タイの人気コスメブランド「キャシードール」などを手がける化粧品会社「カルマート」の取締役補佐、ポンウィワット・ティーカーキリグンさん=バンコクで10月19日、石山絵歩撮影
タイの人気コスメブランド「キャシードール」などを手がける化粧品会社「カルマート」の取締役補佐、ポンウィワット・ティーカーキリグンさん=バンコクで10月19日、石山絵歩撮影

 ポンウィワットさんによると、日本や、美容の最前線とされる韓国では、メークの仕上げに専用スプレーをかけるなどして化粧崩れを防ぐことが多い。一方、タイではファンデーション、アイシャドーなどそれぞれのコスメの耐水性が高いため、他に何もせずとも化粧持ちが良いという。

 タイでは近年、大気汚染が深刻化しており、新型コロナ対策の緩和後もマスクを着用する人が少なくない。ポンウィワットさんは「私たちの商品はマスクをしてもメークには影響が出にくく、お薦めです」と強調した。

安価なお試しサイズが若者に人気

 1948年から続く老舗の化粧品会社「シーチャン」の人気も高い。同社は創業まもなく、化粧崩れの大敵である油分のコントロールに優れたパウダーを発売し、国内で爆発的なヒットを生んだ。その後、その特徴的なパッケージや香りが「年配層向け」と捉えられるようになり、一時は売り上げに陰りが見えた。しかし、社内の世代交代とともに、2014年ごろからパッケージを変えるなどブランドイメージの更新に成功。今や若者にも支持されるブランドとなっている。

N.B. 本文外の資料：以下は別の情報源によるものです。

-- ==== Sys2Proof/Syntax.lean ====
section
/-! DEFINITION. The commands of the block: one constructor per row of the opcode table, in the table's order. -/

namespace Sys2Proof
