/-- A tap queues a report; with 8 queued the newest is dropped and counted (R210). -/
def queueReport (k : Tap) (r : BitVec 64) : Tap :=
  if k.rpt.length < 8 then { k with rpt := k.rpt ++ [r] }
  else { k with own := { k.own with tapCountRptDrop := satInc k.own.tapCountRptDrop } }

/-- A tap drops a frame and counts it (R189). -/
def frameDrop (k : Tap) : Tap := { k with own := { k.own with tapCountFrameErr := satInc k.own.tapCountFrameErr } }

/-- The hold output of a tap (R201). -/
def Tap.holdOut (k : Tap) : Bool :=
  k.stretching || k.ext != 0 || k.nbIn != 0 || k.stop || k.freq ||
    (k.own.tapStatusState != 3 && !(k.own.tapStatusState == 0 && k.own.tapCtrlParked))

/-- The notice output of a tap at a tick (R201); NB_TEST drives it for 64 strobe periods (R188). -/
def Tap.noticeOut (k : Tap) (now : Tick) : Bool :=
  k.notice || (match k.nbTest with | some t => decide ((now - t).toNat < 512) | none => false)

/-- An extension of hold begins, unless HOLD_EXT is 0 (R201). -/
def extendHold (k : Tap) : Tap := if k.own.tapCtrlHoldExt = 0 then k else { k with ext := k.ext + 1 }

/-- HEARTBEAT (R211). -/
def heartbeatReport (k : Tap) : BitVec 64 :=
  mkReport 0 [(3, k.own.tapStatusState.toNat), (1, k.holdOut.toNat), (3, k.queue.length), (16, k.own.tapCountRptDrop.toNat),
    (16, k.own.tapCountFrameErr.toNat)]

/-- LAUNCHED (R211). -/
def launchedReport (lid : BitVec 8) (late merged : Bool) (phase : BitVec 32) : BitVec 64 :=
  mkReport 1 [(8, lid.toNat), (1, late.toNat), (1, merged.toNat), (32, phase.toNat)]

/-- OVERRUN (R200, R211), at most once for each cause in a launch interval. -/
def overrun (k : Tap) (cause : BitVec 2) : Tap :=
  if k.overs.getLsbD cause.toNat then k
  else queueReport { k with overs := setBit k.overs cause.toNat true }
    (mkReport 3 [(2, cause.toNat), (31, k.own.tapSlackNow.toNat)])

/-- The slack consumed takes a value (R198), and the SLACK overrun applies (R200). -/
def setSlack (k : Tap) (tE : Int) (n : Nat) : Tap :=
  match k.launched with
  | some tL =>
    if k.own.tapSlackValid then
      let x : Int := max 0 (tE - tL - n * k.own.tapStatusPNom.toNat)
      let k := { k with own := { k.own with tapSlackNow := satNat 31 x.toNat } }
      if k.own.tapSlackMax != 0 && decide (x > k.own.tapSlackMax.toNat) then overrun k 0 else k
    else k
  | none => k

/-! ## The root's frames and launches (R189, R194) -/

/-- ROOT_TIME_FRAME_SEND (R188, R189): a broadcast TIME frame. One with VALID 0 empties every tap's queue, and the root's
count with it (R194). -/
def execRootTimeFrameSend (s : State) : Host.Outcome State Fault Refusal :=
  if s.tsu.tapPage.tapGlobalEn then
    let tick := BitVec.ofNat 64 ((s.now .tsu).toNat / 512 * 512)
    let v := s.valid .tsu
    let s := if v then s else modTsu s fun t => { t with taps := tmap {} (fun _ k => { k with sent := [] }) t.taps }
    .next (sendFrame s (mkFrame 1 0xFF (tick ++ BitVec.ofBool v ++ BitVec.ofBool s.tsu.sh.tb.regs.statusHoldover ++ (0 : BitVec 30))))
  else .next s

/-- The LAUNCH frame of a launch for a tap (R188). -/
def launchFrame (t : BitVec 7) (x : TapLaunch) : BitVec 128 := mkFrame 2 (t.setWidth 8) (x.target ++ x.frac ++ x.lid ++ (0 : BitVec 8))

/-- The entries that the root counts in a tap's queue (R194): what it has sent and not seen leave. A launch that has fallen due for
a tap out of service counts no more (DEDUCED, log 71). -/
def State.inQueue (s : State) (t : BitVec 7) : List TapLaunch :=
  let k := s.tap t
  if k.regs.tapStatusState == 3 || k.regs.tapStatusState == 4 then k.sent
  else k.sent.filter fun x => decide ((s.now .tsu).toNat ≤ x.target.toNat)

/-- The root sends a launch to a tap and counts it in the tap's queue. -/
def sendLaunch (s : State) (t : BitVec 7) (x : TapLaunch) : State :=
  let q := s.inQueue t
  modTap (sendFrame s (launchFrame t x)) t fun k => { k with sent := q ++ [x] }

/-- A launch goes into the held launches of a tap in order of target (R194). -/
def insertHeld (x : TapLaunch) : List TapLaunch → List TapLaunch
  | [] => [x]
  | y :: rest => if x.target.toNat < y.target.toNat then x :: y :: rest else y :: insertHeld x rest

/-- EV_LAUNCH_MISS for a launch of a tap (R194, R380). -/
def tapLaunchMiss (s : State) (sub : BitVec 16) (t : BitVec 7) (x : TapLaunch) : State :=
  raise s .tsu (tsuEv s 0x0003 sub 2 [(64, x.target.toNat), (8, t.toNat), (8, x.lid.toNat)])

/-- A launch that the root did not send to a tap whose queue stayed full (R194). -/
def launchUnsent (s : State) (t : BitVec 7) (x : TapLaunch) : State :=
  tapLaunchMiss (modTsu s fun h => { h with tapPage := { h.tapPage with
    tapQfullMissed := satInc h.tapPage.tapQfullMissed } }) 4 t x

/-- A launch goes to one tap, at least 2 µs before its target: sent, held while the tap's queue holds four, or missed (R194). One
that comes later than that is missed too (DESIGN CHOICE, log 71). -/
def launchTap (x : TapLaunch) (s : State) (t : BitVec 7) : State :=
  let k := s.tap t
  let soon := decide (x.target.toNat < (s.now .tsu).toNat + 2000)
  if !k.regs.tapCtrlLaunchEn then s
  else if (s.inQueue t).any (fun y => y.lid == x.lid) then s
  else if !soon && decide ((s.inQueue t).length < 4) && k.held.isEmpty then sendLaunch s t x
  else if !soon && decide (k.held.length < 4) then
    modTap (modTsu s fun h => { h with tapPage := { h.tapPage with tapQfullHeld := satInc h.tapPage.tapQfullHeld } }) t
      fun k => { k with held := insertHeld x k.held }
  else launchUnsent s t x

/-- The root gives a launch to every tap that receives launches, under the next launch identifier (R194, R253). -/
def launchTaps (s : State) (target : Tick) : State :=
  let lid := s.tsu.lid
  let s := modTsu s fun t => { t with lid := lid + 1 }
  s.tapIds.foldl (launchTap { target := target, frac := 0, lid := lid }) s

/-- When a launch falls due, each tap that receives launches and is not ALIGNED misses it (R194). -/
def launchDue (s : State) (target : Tick) : State :=
  let x : TapLaunch := { target := target, frac := 0, lid := s.tsu.lid - 1 }
  s.tapIds.foldl (fun s t =>
    if (s.tap t).regs.tapCtrlLaunchEn && (s.tap t).regs.tapStatusState != 3 then tapLaunchMiss s 3 t x else s) s

/-- The root cancels every queued launch of every tap (R188, R262). -/
def cancelTaps (s : State) : State :=
  let s := modTsu s fun t => { t with taps := tmap {} (fun _ k => { k with sent := [], held := [] }) t.taps }
  sendFrame s (mkFrame 3 0xFF ((0 : BitVec 8) ++ (1 : BitVec 1) ++ (0 : BitVec 87)))

/-- ROOT_HELD_LAUNCH_SEND (R194): an entry has left the tap's queue, and the first held launch goes out. -/
def execRootHeldLaunchSend (t : BitVec 7) (s : State) : Host.Outcome State Fault Refusal :=
  match (s.tap t).held with
  | x :: rest =>
    if (s.inQueue t).length < 4 ∧ x.target.toNat ≥ (s.now .tsu).toNat + 2000 then
      .next (sendLaunch (modTap s t fun k => { k with held := rest }) t x)
    else .next s
  | [] => .next s
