-- ==== Sys2Proof/Machine/Barriers.lean ====
section
/-! DEFINITION. Barriers on the hubs (R216 to R229), the cadence of steps (R255 to R259), lateness (R268 to R270, R274), and
downward replication (R408). -/

namespace Sys2Proof.Machine

/-! ## Lateness (R268 to R270) -/

/-- The lateness statistics of a rank. -/
def State.lateOf (s : State) (j : BitVec 12) (r : BitVec 20) : LateSt := tget {} (s.job j).late r.toNat

/-- The lateness statistics of a rank go through a function. -/
def modLate (s : State) (j : BitVec 12) (r : BitVec 20) (f : LateSt → LateSt) : State :=
  modJob s j fun b => { b with late := tmod {} b.late r.toNat f }

/-- A full set is reduced (R91, R269). -/
def lateSetEnd (x : LateSt) : LateSt :=
  match x.set with
  | [] => x
  | f :: _ =>
    let n := x.set.length
    if n < 2 ^ x.regs.ltCfgK.toNat then x
    else
      let s1 : Int := f.toNat
      let ys := x.set.map fun v => (v.toNat : Int) - s1
      let lo := x.set.foldl (fun m v => min m v.toNat) f.toNat
      let hi := x.set.foldl (fun m v => max m v.toNat) f.toNat
      let (mean, sd, _, _) := setResults n s1 (ys.foldl (· + ·) 0) (ys.foldl (fun a y => a + y * y) 0) lo hi
      { x with
        set := []
        regs := { x.regs with
          ltStatusSetSeq := x.regs.ltStatusSetSeq + 1, ltStatusSamples := 0, ltMean := satNat 32 mean.toNat
          ltStdev := satNat 32 sd, ltMin := satNat 32 lo, ltMax := satNat 32 hi } }

/-- LATENESS_SET_END (R269). -/
def execLatenessSetEnd (job : BitVec 12) (rank : BitVec 20) (s : State) : Host.Outcome State Fault Refusal :=
  .next (modLate s job rank lateSetEnd)

/-- A full block flags the rank or clears its flag (R270). -/
def lateBlockEnd (s : State) (j : BitVec 12) (r : BitVec 20) : State :=
  let x := s.lateOf j r
  if x.regs.ltBlockFill.toNat < 256 then s
  else
    let mean := x.blockSum / 256
    let th := x.regs.ltCfgThreshNs.toNat
    let flag := decide (th < mean) && th != 0
    let s := modLate s j r fun x => { x with
      blockSum := 0
      regs := { x.regs with ltBlockFill := 0, ltBlockBlockMean := satNat 32 mean, ltStatusStraggler := flag } }
    if flag && !x.regs.ltStatusStraggler then
      let ep : BitVec 24 := (s.rankEp j r).getD 0
      raise s .hub (jobEv s j 0x0021 0 0 (r.setWidth 32) x.lastStep [(32, ep.toNat), (32, mean)])
    else s

/-- LATENESS_BLOCK_END (R270). -/
def execLatenessBlockEnd (job : BitVec 12) (rank : BitVec 20) (s : State) : Host.Outcome State Fault Refusal :=
  .next (lateBlockEnd s job rank)

/-- A lateness sample enters the set and the block of a rank (R269, R270). -/
def lateSample (s : State) (j : BitVec 12) (r : BitVec 20) (step : BitVec 64) (v : BitVec 32) : State :=
  let s := lateBlockEnd (modLate s j r lateSetEnd) j r
  modLate s j r fun x => { x with
    set := x.set ++ [v], blockSum := x.blockSum + v.toNat, lastStep := step
    regs := { x.regs with
      ltStatusSamples := satNat 21 (x.set.length + 1), ltBlockFill := x.regs.ltBlockFill + 1 } }

/-- The lateness of an arrival on a leaf hub's link (R268), which its twin hears too (R269). -/
def lateArrive (s : State) (l : LinkId) (j : BitVec 12) (r : BitVec 20) (wire : BitVec 24) : State :=
  match (s.job j).launches.find? fun x => x.released && x.step.setWidth 24 == wire with
  | some la =>
    let d := (s.link l).regs.ptDelay.toInt
    let v : BitVec 32 := satNat 32 (((((s.now .hub).toNat : Int) - la.tick.toNat) * 65536 - d) / 65536).toNat
    mirror (lateSample s j r la.step v) j 2 (r.setWidth 64) (bvBytes 4 v ++ bvBytes 8 la.step)
  | none => modHub s fun h => { h with late := { h.late with ltErr := satInc h.late.ltErr } }

/-- A write of LT_CFG (R269, R274): the rank's statistics begin anew. -/
def ltCfgWrite (i : Iface) (v : Word) (s : State) : Bool × State :=
  onPart .hub i s fun s =>
    let r := (s.iface i).regs
    let k : BitVec 5 := getF v 0 5
    let served := match s.rankEp r.ltSelJob r.ltSelRank with | some e => s.serves e | none => false
    if 20 < k.toNat ∨ !served then refused s .hub .late
    else accept (modLate s r.ltSelJob r.ltSelRank fun _ => { regs := { ltCfgThreshNs := getF v 32 32, ltCfgK := k } })

/-- LT_CFG_WRITE (R269). -/
def execLtCfgWrite (i : Iface) (data : Word) (s : State) : Host.Outcome State Fault Refusal := ackWrite i s (ltCfgWrite i data s)

/-- A read of LT_MEAN (R274): the rest of the set is latched for the interface. -/
def ltMeanRead (i : Iface) (s : State) : Word × State :=
  onPartRead .hub i s fun s =>
    let r := (s.iface i).regs
    let x := (s.lateOf r.ltSelJob r.ltSelRank).regs
    (x.ltMean.setWidth 64,
      modIfaceRegs s i fun c => { c with ltStdev := x.ltStdev, ltMin := x.ltMin, ltMax := x.ltMax })

/-- LT_MEAN_READ (R274). -/
def execLtMeanRead (i : Iface) (s : State) : Host.Outcome State Fault Refusal := ackRead i s (ltMeanRead i s)

/-! ## The cadence (R256 to R259) -/

/-- What R257 computes for the next launch. -/
structure NextLaunch where
  tick : Int
  late : Bool
  lag : Int
  rebased : Bool
  base : Int
  catchup : Nat
  /-- The lag before a rebase was above 0 (R258). -/
  lagged : Bool
  deriving DecidableEq, Repr

/-- The next launch after a step that completes at `c` (R257). -/
def nextLaunch (r : StephRegs) (step : BitVec 64) (c : Tick) : NextLaunch :=
  let p : Int := r.sthPeriodPeriodNs.toNat
  let plan : Int := r.sthPlan.toInt + (step.toNat + 1) * p
  let minN : Int := r.sthLast.toNat + r.sthPeriodPMinNs.toNat
  let gap : Int := c.toNat + r.sthGapMinGapNs.toNat
  let l := max plan (max minN gap)
  let lag := l - plan
  let n := if lag > 0 then r.sthCatchupCount.toNat + 1 else 0
  let re := decide (lag > 0) && (r.sthPeriodPeriodNs == r.sthPeriodPMinNs || decide (r.sthCatchupCatchupMax.toNat < n))
  { tick := l, late := decide (gap > plan) && decide (gap > minN), lag := if re then 0 else lag, rebased := re
    base := if re then r.sthPlan.toInt + lag else r.sthPlan.toInt, catchup := if re then 0 else n, lagged := decide (lag > 0) }

/-- The cadence state with RELEASE_LEAD_NS goes to the other member (R249, R258). -/
def mirrorCadence (s : State) (j : BitVec 12) : State :=
  let b := s.job j
  mirror s j 3 0 (bvBytes 8 b.steph.sthPlan ++ bvBytes 2 b.steph.sthCatchupCount ++ bvBytes 8 b.steph.sthLast ++
    bvBytes 4 b.releaseLead)

/-- A launch is kept, and those of the last 4 steps with it (R268). -/
def keepLaunch (b : HubJob) (r : LaunchRec) : HubJob :=
  { b with launches := (r :: b.launches.filter fun x => x.step != r.step).take 4 }

/-- A hub that does not lead a pausing job holds it as PAUSED once PAUSE_MARK has come by it and its own engine is idle (R247, R437;
log 64, DESIGN CHOICE: no flit says when every member has replied). -/
def pauseFollow (s : State) (j : BitVec 12) : State :=
  let b := s.job j
  if b.regs.jobStatusState = 3 ∧ b.marked ∧ b.seq.regs.seqStatusState = 0 ∧ !s.isLead j then
    modJob s j fun b => { b with marked := false, regs := { b.regs with jobStatusState := 4 } }
  else s

/-- The lead ends a step (R256 to R259): the next launch is computed, put to the test of R64 and released, unless the job is pausing
(R437). One that the test refuses is released by no flit. -/
def stepEnds (s : State) (j : BitVec 12) : State :=
  let b := s.job j
  if b.regs.jobStatusState = 3 then
    bothPlanes (modJob s j fun b => { b with marked := true }) j
      (.pauseMark { job := j, epoch := b.regs.jobStatusEpoch, step := b.step.setWidth 24 })
  else if b.regs.jobStatusState = 2 then
    let r := b.steph
    let n := nextLaunch r b.step (s.now .hub)
    let tick : Tick := BitVec.ofInt 64 n.tick
    let t := schedTest s .hub tick
    let s := t.2
    if !t.1 then s
    else
    let lag : BitVec 40 := satNat 40 n.lag.toNat
    let r := { r with
      sthPlan := BitVec.ofInt 64 n.base, sthCatchupCount := BitVec.ofNat 16 n.catchup, sthLast := tick
      sthLagLate := n.late, sthLagRebased := n.rebased, sthLagLagNs := lag
      sthCountLateSteps := if n.late then satInc r.sthCountLateSteps else r.sthCountLateSteps
      sthCountCatchupSteps := if n.lagged then satInc r.sthCountCatchupSteps else r.sthCountCatchupSteps
      sthCountRebases := if n.rebased then satInc r.sthCountRebases else r.sthCountRebases }
    let s := modJob s j fun b => keepLaunch { b with
      steph := r, nextLaunch := some { tick := tick, step := b.step + 1 } }
      { step := b.step + 1, tick := tick, late := n.late, rebased := n.rebased }
    let s := if n.late then setCause s .hub .steph 0 else s
    let s := if n.rebased then setCause s .hub .steph 1 else s
    bothPlanes (mirrorCadence s j) j (.stepRelease {
      job := j, epoch := b.regs.jobStatusEpoch, step := (b.step + 1).setWidth 24, tick := tick.setWidth 32, late := n.late
      rebased := n.rebased, lag := lag })
  else s

/-! ## Barriers (R222 to R227) -/

/-- A barrier entry. -/
def State.barrier (s : State) (j : BitVec 12) (o : BitVec 16) : Option Barrier := tget none (s.job j).barriers o.toNat

/-- A barrier entry goes through a function. -/
def modBarrier (s : State) (j : BitVec 12) (o : BitVec 16) (f : BarrierRegs → BarrierRegs) : State :=
  modJob s j fun b => { b with barriers := tmod none b.barriers o.toNat fun e => e.map fun x => { x with regs := f x.regs } }

/-- COUNT and GEN of a barrier go to the other member (R224). -/
def mirrorBarrier (s : State) (j : BitVec 12) (o : BitVec 16) : State :=
  match s.barrier j o with
  | some x => mirror s j 0 (o.setWidth 64) (natToBytes 4 x.regs.shCount.toNat ++ bvBytes 8 x.regs.shGen)
  | none => s

/-- A hub has seen the RELEASE of a generation: an arrival of it counts no more for a fence (R227). -/
def seeRelease (s : State) (j : BitVec 12) (o gen : BitVec 16) : State :=
  modJob s j fun b => { b with lastRel := tset none b.lastRel o.toNat (some gen) }

/-- The tick of a release that is made now: with TIMED, the hall tick RELEASE_LEAD_NS ahead, put to the test of R64. One that the
test refuses makes the release one without TIMED (log 65, DESIGN CHOICE: no rule says what becomes of it). -/
def releaseTick (s : State) (j : BitVec 12) (timed : Bool) : Option Tick × State :=
  if !timed then (none, s)
  else
    let t := s.now .hub + (s.job j).releaseLead.setWidth 64
    match schedTest s .hub t with
    | (true, s) => (some t, s)
    | (false, s) => (none, s)

/-- The lead releases a barrier whose COUNT has reached P (R225); STEP_OBJ's completion ends the step (R256). -/
def releaseBarrier (s : State) (j : BitVec 12) (o : BitVec 16) : State :=
  match s.barrier j o with
  | some x =>
    let b := s.job j
    let gen : BitVec 16 := x.regs.shGen.setWidth 16
    let s := seeRelease (modBarrier s j o fun r => { r with shGen := r.shGen + 1, shCount := 0 }) j o gen
    let (tick, s) := releaseTick s j x.regs.shCfgTimed
    let m : Msg := .release {
      job := j, epoch := b.regs.jobStatusEpoch, obj := o, gen := gen, step := b.step.setWidth 24
      timed := tick.isSome, tick := (tick.getD 0).setWidth 32 }
    let s := sendTwin (ladleObj s j o m) j.toNat m
    if o = b.stepObj then stepEnds s j else s
  | none => s

/-- The lead handles a partial (R224, R225). -/
def barrierFold (m : ArriveP) (s : State) : State :=
  let stale (s : State) : State := modSynch s fun r => { r with shErrStale := satInc r.shErrStale }
  match hubJobOk s m.job m.epoch .synch with
  | (false, s) => stale s
  | (true, s) =>
    match s.barrier m.job m.obj with
    | none => stale s
    | some x =>
      if m.gen ≠ x.regs.shGen.setWidth 16 then stale s
      else if x.regs.shCfgPart.toNat < x.regs.shCount.toNat + m.count.toNat then
        setCause (modSynch s fun r => { r with shErrExcess := satInc r.shErrExcess }) .hub .synch 0
      else
        let s := mirrorBarrier (modBarrier s m.job m.obj fun r => { r with shCount := r.shCount + m.count }) m.job m.obj
        if x.regs.shCount.toNat + m.count.toNat = x.regs.shCfgPart.toNat then releaseBarrier s m.job m.obj else s

/-- A queued partial of the same (JOB, OBJ, GEN) takes the new COUNT (R223). -/
def arriveInto (m : ArriveP) : Msg → Option Msg
  | .arrive q =>
    if q.job = m.job ∧ q.obj = m.obj ∧ q.gen = m.gen then some (.arrive { q with count := q.count + m.count }) else none
  | _ => none

/-- Whether a hub's pair is the home of a barrier (R216): it holds the entry, or it is the job's home, where the flits of an object
that no entry holds end (R224). -/
def State.homesObj (s : State) (j : BitVec 12) (o : BitVec 16) : Bool := (s.barrier j o).isSome || s.isHome j

/-- An arrival on its way to the lead of its barrier's home pair (R40, R216, R223, R224): the lead folds it, the other member sends
it over TWIN, and any other hub sends it up. -/
def arriveOn (m : ArriveP) (s : State) : State :=
  if s.homesObj m.job m.obj then
    if (s.job m.job).leads then barrierFold m s else foldTwin s m.job.toNat (.arrive m) (arriveInto m)
  else foldOn s m.job (flowObj m.obj) (.arrive m) (arriveInto m)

コンビニなどで小分けサイズで販売されているタイブランドの化粧品=バンコクで10月19日、石山絵歩撮影
コンビニなどで小分けサイズで販売されているタイブランドの化粧品=バンコクで10月19日、石山絵歩撮影

 こうした若者層へのアプローチに一役買っているのは、安価で手に入るお試しサイズのコスメだ。タイのコンビニなどでは、リップやファンデーションだけでなく、マスカラなど幅広い商品が小分けで売られており、旅行用やお土産としての人気も高い。お試しサイズのコスメをよく購入するという大学生、スィリガンヤー・チャウワンディーさん(22)は「正規のサイズの商品を買う前に、自分の肌との相性を確認することができます」とその利点を語った。

韓国ブランドの良さを吸収して成長

 コスメといえば、世界的に韓国ブランドの人気が高まっている。タイでも韓国コスメの地位が高く、タイブランドでありながら、韓国で製造し、パッケージにあえて韓国の国旗やハングルを印字するコスメも少なくない。一方、韓国ブランドとタッグを組み、その人気の秘密を吸収するメーカーもある。カルマートのポンウィワットさんは「成分や売れ筋は韓国から学んでおり、タイコスメの品質は確実に進化している」と胸を張った。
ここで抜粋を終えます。